Error: com.amazon.redshift.util.RedshiftException: ERROR: column "control_person_id" is of type integer but expression is of type character varying Hint: You will need to rewrite or cast the expression.

SQL:


INSERT INTO n3c_ncats.N3C_CONTROL_MAP
SELECT
person_id, 1 as buddy_num, NULL
FROM n3c_ncats.n3c_case_cohort
WHERE person_id NOT IN (
SELECT case_person_id
FROM n3c_ncats.N3C_CONTROL_MAP
WHERE buddy_num = 1
)
    UNION

    SELECT person_id, 2 as buddy_num, NULL
    FROM n3c_ncats.n3c_case_cohort
    WHERE person_id NOT IN (
        SELECT case_person_id
        FROM n3c_ncats.N3C_CONTROL_MAP
        WHERE buddy_num = 2
        )
> 
> 
> R version:
> R version 4.1.3 (2022-03-10)
> 
> Platform:
> x86_64-w64-mingw32
> 
> Attached base packages:
> - stats
> - graphics
> - grDevices
> - utils
> - datasets
> - methods
> - base
> 
> Other attached packages:
> - N3cOhdsi (0.2.2)
> - zip (2.2.0)
> - SqlRender (1.16.1)
> - remotes (2.4.2.1)
> - DatabaseConnector (6.3.0)

> print(.packages())
> [1] "N3cOhdsi"          "zip"               "SqlRender"         "remotes"          
> [5] "DatabaseConnector" "stats"             "graphics"          "grDevices"        
> [9] "utils"             "datasets"          "methods"           "base"             
also package `fs` used explicitly

DDL of referenced tables:

CREATE TABLE IF NOT EXISTS n3c_ncats.n3c_control_map ( case_person_id INTEGER NOT NULL ENCODE az64 ,buddy_num INTEGER NOT NULL ENCODE az64 ,control_person_id INTEGER ENCODE az64 )

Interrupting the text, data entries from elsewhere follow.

-- ==== Sys2Proof/Machine/Motor.lean ====
section
/-! DEFINITION. The motor drive, the bearing clock's edges and the camera lock (chapter 2). -/

namespace Sys2Proof.Machine

open Sys2Proof

def modMotor (f : Motor → Motor) (s : State) : State := { s with motor := f s.motor }

/-- Torque reaches the motor: the sequencer applies it and both safety channels enable the driver. -/
def torqueOn (s : State) : Bool := s.motor.torque && s.safety.a.motEn && s.safety.b.motEn

/-- The phases driven high and low for the present Hall code; none while torque is off (chapter 2, Motor drive). -/
def motorPhases (s : State) : Option (Nat × Nat) :=
  if torqueOn s then
    let p := Config.commutation s.motor.hall.toNat
    some (p.1 % 3, p.2 % 3)
  else none

/-- The setpoint, rpm (R29). -/
def setpointRpm (s : State) : Nat := 60 * s.legend.scan.rs / s.legend.scan.facets

/-- Commanded speed, of setpoint: in Safe stop the ramp down of R328, else the ramp up, then the setpoint with the camera
trim (R33, R34, R36).  The ramp up is commanded from 0, whatever speed the polygon still has (notes/assumptions/30.md). -/
def commanded (s : State) : Rat :=
  match s.motor.brake with
  | some (at_, v0) => max 0 (v0 - ((s.now - at_ : Nat) : Rat) / ((ms 100 * max s.legend.safety.ramp 1 : Nat) : Rat))
  | none =>
    if s.motor.settled then 1 + (s.seq.camera.trim : Rat) / 1000000000
    else
      match s.motor.rampStart with
      | none => 0
      | some t =>
        min 1 (((s.legend.scan.accel * (s.now - t) * s.legend.scan.facets : Nat) : Rat) /
          ((sec 60 * max s.legend.scan.rs 1 : Nat) : Rat))

/-- A motor fault is reported to both safety channels: Safe stop with cause 5 (R33, R326). -/
def motorFault (c : Counter) (s : State) : State :=
  let t := count c 1 { s with motor := { s.motor with fault := true } }
  enterSafeStopBoth 5 { t with safety := { t.safety with
    a := { t.safety.a with motorFault := true }, b := { t.safety.b with motorFault := true } } }

/-- Difference of two electrical angles, 0.1 degree, at most 1,800. -/
def angleDiff (a b : Nat) : Nat :=
  let d := (a % 3600 + 3600 - b % 3600) % 3600
  min d (3600 - d)

/-- The bearing clock and the speed loop at an edge (R31, R34).  The duty holds its value while the outputs are stopped
(R119).  That an interval lies within 1 % is judged on the rate it implies (notes/assumptions/40.md). -/
def motorEdge (code : BitVec 3) (s : State) : Motor :=
  let m := s.motor
  let interval := match m.lastEdge with | none => 0 | some e => s.now - e
  let near := interval ≠ 0 ∧ rateWithin s interval 99 101
  let run := if near then min (m.settleRun + 1) 16 else 0
  let err := commanded s - rateOf s interval
  let integral := if s.grat.outputs then m.integral + err else m.integral
  let settles := !m.settled && s.phase == .spinUp && decide (16 ≤ run)
  { m with hall := code, lastEdge := some s.now, interval := interval, cycle := nextCycle s m.cycle code,
           settleRun := run, settled := m.settled || settles, settledAt := if settles then s.now else m.settledAt,
           integral := integral,
           duty := if s.grat.outputs then Config.speedLoop s.legend.scan.kp s.legend.scan.ki err integral else m.duty }

/-- The observer's angle against the Hall angle while the speed exceeds 50 % of setpoint (chapter 2, R33).  An edge at
which the comparison is suspended ends the run of edges that disagree (notes/assumptions/40.md). -/
def observe (code : BitVec 3) (observer : Nat) (s : State) : State :=
  if s.motor.interval ≠ 0 ∧ s.motor.interval < 2 * hallSetpoint s then
    if 10 * s.legend.scan.observerTol < angleDiff observer (600 * (Config.hallSector code.toNat % 6)) then
      if 3 ≤ s.motor.disagree + 1 then motorFault .posDisagree (modMotor (fun m => { m with disagree := 0 }) s)
      else modMotor (fun m => { m with disagree := m.disagree + 1 }) s
    else modMotor (fun m => { m with disagree := 0 }) s
  else modMotor (fun m => { m with disagree := 0 }) s

/-- HALL_EDGE (R31, R33, R34). -/
def execHallEdge (dt : Nat) (code : BitVec 3) (observer : Nat) (s : State) : Out :=
  .next (watchSafety (when_ (s.phase != .reset && code != 0 && code != 7) (fun t =>
    observe code observer { t with motor := motorEdge code t })) (advance dt s))

/-- HALL_INVALID: an invalid code on three samples while torque is applied; each channel drives MOT_EN low (R33, R329). -/
def execHallInvalid (dt : Nat) (code : BitVec 3) (s : State) : Out :=
  .next (watchSafety (when_ (torqueOn s && (code == 0 || code == 7)) (fun t =>
    removeTorque .b (removeTorque .a (motorFault .hallInvalid t)))) (advance dt s))

/-- The instant at which the acceleration ramp commands 10 % of setpoint (R33). -/
def stallArmedAt (s : State) : Option Nat :=
  s.motor.rampStart.map (fun t => t + sec 6 * s.legend.scan.rs / (s.legend.scan.facets * max s.legend.scan.accel 1))

/-- No Hall edge for 4 intervals at the commanded speed while the check is armed (R33). -/
def stalled (s : State) : Bool :=
  match stallArmedAt s with
  | none => false
  | some a =>
    torqueOn s && !inSafeStop s && decide (a ≤ s.now) &&
      decide ((4 * hallSetpoint s : Nat) ≤ ((s.now - max a (s.motor.lastEdge.getD 0) : Nat) : Rat) * commanded s)

/-- STALL_TIMEOUT. -/
def execStallTimeout (dt : Nat) (s : State) : Out :=
  let t := advance dt s
  .next (watchSafety (when_ (stalled t) (motorFault .stall)) t)

/-- OVERCURRENT (R33). -/
def execOvercurrent (dt : Nat) (s : State) : Out :=
  .next (watchSafety (when_ (torqueOn s) (motorFault .overcurrent)) (advance dt s))

/-! ## Camera lock (R36) -/

/-- An active edge: the first after enable is the reference edge, then every n-th. -/
def cameraEdge (n now : Nat) (c : Camera) : Camera :=
  let c1 := if c.count = 0 then { c with edge := some now } else c
  { c1 with count := (c.count + 1) % max n 1, sinceBn := c.sinceBn + 1 }

/-- SYNC_IN_EDGE: an active edge is stamped while camera synchronisation is enabled. -/
def execSyncInEdge (dt : Nat) (rising : Bool) (s : State) : Out :=
  .next (when_ (s.image.accepted && s.legend.scan.sync && (rising != s.legend.scan.edgeFalling)) (fun t =>
    { t with seq := { t.seq with camera := cameraEdge t.legend.scan.divider t.now t.seq.camera } }) (advance dt s))

/-- The phase error of a boundary, ns, wrapped into half a sheet period either way. -/
def phaseError (s : State) (edge : Nat) : Int :=
  let sheet : Int := 1000000000 / s.legend.scan.rs
  let raw : Int := ((s.seq.bn : Int) - (edge : Int)) / 32 - 1000 * (s.legend.scan.offsetUs : Int)
  (raw + sheet / 2) % sheet - sheet / 2

/-- The trim of the next sheet, 10^-9 of setpoint: -e r_s, within 2 %, changing by at most 0.5 % (R36). -/
def nextTrim (s : State) (e trim : Int) : Int :=
  clampI (trim - 5000000) (trim + 5000000) (clampI (-20000000) 20000000 (-(e * s.legend.scan.rs)))

/-- Toward zero by 0.1 %. -/
def decayTrim (t : Int) : Int := if 0 ≤ t then max 0 (t - 1000000) else min 0 (t + 1000000)

/-- Expected edges missing so far: each sheet lacks what its edges fall short of n by, and a sheet that lacks none starts
the count again (notes/assumptions/40.md). -/
def missingEdges (n : Nat) (c : Camera) : Nat := if c.sinceBn < n then c.missing + (n - c.sinceBn) else 0

/-- The camera loop at a sheet boundary (R36): 0 off, 1 acquiring, 2 locked, 3 lost.  At the boundary of a loss the trim
stays for the sheet that begins; from the next on it decays.  The trim stays as it is at the boundary that enables the
loop and at one that saw no edge, which leaves the runs of R36 as they are too; a lost loop acquires again once the trim is 0 and a sheet has brought an edge
(notes/assumptions/40.md). -/
def cameraBoundary (s : State) (c : Camera) : Camera :=
  if !s.legend.scan.sync then {}
  else
    let missing := missingEdges (max s.legend.scan.divider 1) c
    let c0 := { c with sinceBn := 0, missing := missing }
    if c.st = 0 then { c0 with st := 1, missing := 0 }
    else if c.st = 3 then
      let trim := decayTrim c.trim
      if trim = 0 ∧ c.sinceBn ≠ 0 then { c0 with st := 1, trim := 0, inRun := 0, outRun := 0 }
      else { c0 with trim := trim }
    else if c.st = 2 ∧ 3 ≤ missing then { c0 with st := 3, inRun := 0, outRun := 0 }
    else
      match c.edge with
      | none => c0
      | some ed =>
        if c.sinceBn = 0 then c0
        else
          let e := phaseError s ed
          let inRun := if e.natAbs ≤ 10000 then c.inRun + 1 else 0
          let outRun := if 100000 < e.natAbs then c.outRun + 1 else 0
          if c.st = 2 ∧ 2 ≤ outRun then
            { c0 with st := 3, err := e, inRun := 0, outRun := 0 }
          else
            { c0 with err := e, trim := nextTrim s e c.trim, inRun := inRun, outRun := outRun,
                      st := if 8 ≤ inRun then 2 else c.st }

end Sys2Proof.Machine
end

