-- ==== Sys2Proof/Machine/NorOps.lean ====
section
/-! DEFINITION. The SPI NOR flash as memory, and the sealed records the device writes to it (R244, R262, R270, R273,
R284).  The layout of a small sealed page is the model's (notes/assumptions/14.md). -/

namespace Sys2Proof.Machine

open Sys2Proof

/-! ## Memory: an unlisted address reads 0xFF -/

/-- The canonical form: addresses strictly rising, no entry 0xFF. -/
def norWf : List (Nat × Byte) → Bool
  | [] => true
  | [(_, v)] => decide (v ≠ 0xFF#8)
  | (a, v) :: (b, w) :: r => decide (a < b) && decide (v ≠ 0xFF#8) && norWf ((b, w) :: r)

/-- The canonical form of the one addressed memory the device has. -/
abbrev Memory.wf (m : List (Nat × Byte)) : Bool := norWf m

/-- The byte at an address. -/
def norByte (m : List (Nat × Byte)) (a : Nat) : Byte := Table.getD 0xFF#8 m a

/-- The entries of an address and the bytes from it on. -/
def norCells : Nat → List Byte → List (Nat × Byte)
  | _, [] => []
  | a, b :: r => if b = 0xFF#8 then norCells (a + 1) r else (a, b) :: norCells (a + 1) r

/-- Entries below an address. -/
def norBelow (a : Nat) (m : List (Nat × Byte)) : List (Nat × Byte) := m.filter (fun e => decide (e.1 < a))

/-- Entries at or above an address. -/
def norFrom (a : Nat) (m : List (Nat × Byte)) : List (Nat × Byte) := m.filter (fun e => decide (a ≤ e.1))

/-- Put bytes at an address. -/
def norPut (a : Nat) (l : List Byte) (m : List (Nat × Byte)) : List (Nat × Byte) :=
  norBelow a m ++ norCells a l ++ norFrom (a + l.length) m

/-- Erase `n` bytes from an address: they read 0xFF. -/
def norErase (a n : Nat) (m : List (Nat × Byte)) : List (Nat × Byte) := norBelow a m ++ norFrom (a + n) m

/-- `n` bytes from an address, of entries that begin at or above it. -/
def norBytes : Nat → Nat → List (Nat × Byte) → List Byte
  | 0, _, _ => []
  | n + 1, a, [] => 0xFF#8 :: norBytes n (a + 1) []
  | n + 1, a, (b, v) :: r => if b = a then v :: norBytes n (a + 1) r else 0xFF#8 :: norBytes n (a + 1) ((b, v) :: r)

/-- Read `n` bytes. -/
def norRead (s : State) (a n : Nat) : List Byte := norBytes n a (norFrom a s.nor.mem)

def modNor (f : Nor → Nor) (s : State) : State := { s with nor := f s.nor }

/-- Write bytes. -/
def norWrite (a : Nat) (l : List Byte) (s : State) : State := modNor (fun v => { v with mem := norPut a l v.mem }) s

/-! ## Keys derived from d (R244, Table 10.2) -/

/-- ASCII bytes of a string. -/
def ascii (x : String) : List Byte := x.toList.map (fun c => BitVec.ofNat 8 c.toNat)

/-- The device key as the security core has unwrapped it; the core makes no key before. -/
def coreKey (s : State) : Nat := s.sec.d.getD 0

/-- HKDF from d. -/
def fromKey (s : State) (info : List Byte) (len : Nat) : List Byte :=
  hkdfExpand (hkdfExtract (zeros 32) (leBytes 32 (coreKey s))) info len

def kNor (s : State) : List Byte := fromKey s (ascii "dexver nor") 32
def kNand (s : State) : List Byte := fromKey s (ascii "dexver nand") 32

/-! ## Sealed pages (R262): IV, clear header, sealed body, tag -/

/-- Seal a page. -/
def sealPage (hdr body : List Byte) (s : State) : List Byte × State :=
  let (iv, t) := draw 12 s
  let (ct, tag) := gcmSeal (kNor s) iv hdr body
  (iv ++ hdr ++ ct ++ tag, t)

/-- Open a page under a key, with a header of `h` and a body of `n` bytes; none when its tag fails. -/
def openPage (key : List Byte) (h n : Nat) (l : List Byte) : Option (List Byte × List Byte) :=
  let hdr := slice l 12 h
  match gcmOpen key (l.take 12) hdr (slice l (12 + h) n) (slice l (12 + h + n) 16) with
  | none => none
  | some b => some (hdr, b)

/-! ## Operations in progress -/

/-- Add an operation; the first is in progress. -/
def norStart (o : NorOp) (s : State) : State := modNor (fun v => { v with jobs := v.jobs ++ [o] }) s

/-- A start counter or calibration write has failed: it is counted, and the device runs on (R452). -/
def norWriteFailed (s : State) : State := modNor (fun v => { v with failures := v.failures + 1 }) s

/-! ## Calibration records (Tables 11.9 and 11.10) -/

/-- Address of a calibration slot (Table 11.1). -/
def calAddr (slot : Nat) : Nat := 0x400000 + 0x10000 * slot

/-- The header of a calibration record. -/
def calHeader (k : CalSet) (sheet : Nat) (time : Int) (iv : List Byte) : List Byte :=
  wordsLe [field 16 48 1 + field 8 40 1 + field 8 32 k.origin + 41352, k.seq % 2 ^ 64, Config.dieIdentity % 2 ^ 64,
    field 32 32 sheet + field 16 16 (toTwos 16 k.tSet), toTwos 64 time,
    field 16 48 (min k.rms 65535) + field 16 32 (min k.max 65535)] ++ iv.take 8 ++ zeros 4 ++ iv.drop 8

/-- The uncalibrated tap map (R286). -/
def plainTaps : List Nat := (List.range 20).map (fun p => divRoundN (128 * p + 64) 10)

/-- Tap map of a channel in a set. -/
def tapsOf (k : CalSet) (c : Nat) : List Nat := match Table.getD [] k.taps c with | [] => plainTaps | l => l

/-- The body of a calibration record. -/
def calBody (k : CalSet) : List Byte :=
  (List.range 1536).flatMap (fun c => leBytes 4 (Table.getD 256 k.trims c)) ++
  (List.range 1536).flatMap (fun c => (List.range 20).map (fun p => BitVec.ofNat 8 ((tapsOf k c).getD p 0))) ++
  (List.range 32).flatMap (fun b => (List.range 64).flatMap (fun i => leBytes 2 (toTwos 16 ((Table.getD [] k.walk b).getD i 0)))) ++
  (List.range 32).flatMap (fun b => leBytes 2 (toTwos 16 (Table.getD 0 k.zero b))) ++
  (List.range 32).flatMap (fun b => leBytes 2 (toTwos 16 (Table.getD 0 k.fire b))) ++
  leBytes 4 (toTwos 32 k.dRef) ++ leBytes 4 (toTwos 32 k.sD) ++
  (List.range 64).flatMap (fun g => let r := Table.getD (0, 0) k.resid g
    leBytes 4 (field 16 16 (min r.1 65535) + field 16 0 (min r.2 65535)))

/-- The record of a set (R284). -/
def calRecord (k : CalSet) (s : State) : List Byte × State :=
  let (iv, t) := draw 12 s
  let h := calHeader k s.seq.sheet (vehicleNow s) iv
  let (ct, tag) := gcmSeal (kNor s) iv h (calBody k)
  let r := h ++ ct ++ tag
  (r ++ leBytes 4 (crc32 r), t)

/-- A table of what a region of `n` entries of `w` bytes holds. -/
def readTable {α : Type} (n w : Nat) (f : List Byte → α) (l : List Byte) : Table α :=
  (List.range n).map (fun i => (i, f (slice l (w * i) w)))

/-- The set that an opened record holds. -/
def calParse (h b : List Byte) : CalSet :=
  { trims := readTable 1536 4 leNat b
    taps := readTable 1536 20 (fun l => l.map (·.toNat)) (b.drop 6144)
    walk := readTable 32 128 (fun l => (List.range 64).map (fun i => ofTwos 16 (leAt l (2 * i) 2))) (b.drop 36864)
    zero := readTable 32 2 (fun l => ofTwos 16 (leNat l)) (b.drop 40960)
    fire := readTable 32 2 (fun l => ofTwos 16 (leNat l)) (b.drop 41024)
    dRef := ofTwos 32 (leAt b 41088 4)
    sD := ofTwos 32 (leAt b 41092 4)
    resid := readTable 64 4 (fun l => (leAt l 2 2, leAt l 0 2)) (b.drop 41096)
    rms := leAt h 46 2
    max := leAt h 44 2
    seq := leAt h 8 8
    origin := leAt h 4 1
    tSet := ofTwos 16 (leAt h 26 2) }

/-- A slot that was never written, or is erased (R285). -/
def calEmpty (s : State) (slot : Nat) : Bool := (norRead s (calAddr slot) 64).all (· == 0xFF#8)

/-- The valid set of a slot (R285). -/
def calSlot (s : State) (slot : Nat) : Option CalSet :=
  let l := norRead s (calAddr slot) 41436
  let h := l.take 64
  if leAt l 41432 4 ≠ crc32 (l.take 41432) ∨ leAt h 16 8 ≠ Config.dieIdentity % 2 ^ 64 then none
  else
    match gcmOpen (kNor s) (slice h 48 8 ++ slice h 60 4) h (slice l 64 41352) (slice l 41416 16) with
    | none => none
    | some b => some (calParse h b)

end Sys2Proof.Machine
end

CREATE TABLE IF NOT EXISTS n3c_ncats.n3c_case_cohort ( person_id INTEGER NOT NULL ENCODE az64 ,pt_age VARCHAR(20) ENCODE lzo ,sex VARCHAR(20) ENCODE lzo ,hispanic VARCHAR(20) ENCODE lzo ,race VARCHAR(20) ENCODE lzo )

MPagel commented 7 months ago
INSERT INTO @resultsDatabaseSchema.N3C_CONTROL_MAP
SELECT
        person_id, 1 as buddy_num, CAST(NULL as integer)
        FROM @resultsDatabaseSchema.n3c_case_cohort
        WHERE person_id NOT IN (
            SELECT case_person_id
            FROM @resultsDatabaseSchema.N3C_CONTROL_MAP
            WHERE buddy_num = 1
            )

        UNION

        SELECT person_id, 2 as buddy_num, CAST(NULL as integer)
        FROM @resultsDatabaseSchema.n3c_case_cohort
        WHERE person_id NOT IN (
            SELECT case_person_id
            FROM @resultsDatabaseSchema.N3C_CONTROL_MAP
            WHERE buddy_num = 2
            )
;

appears to work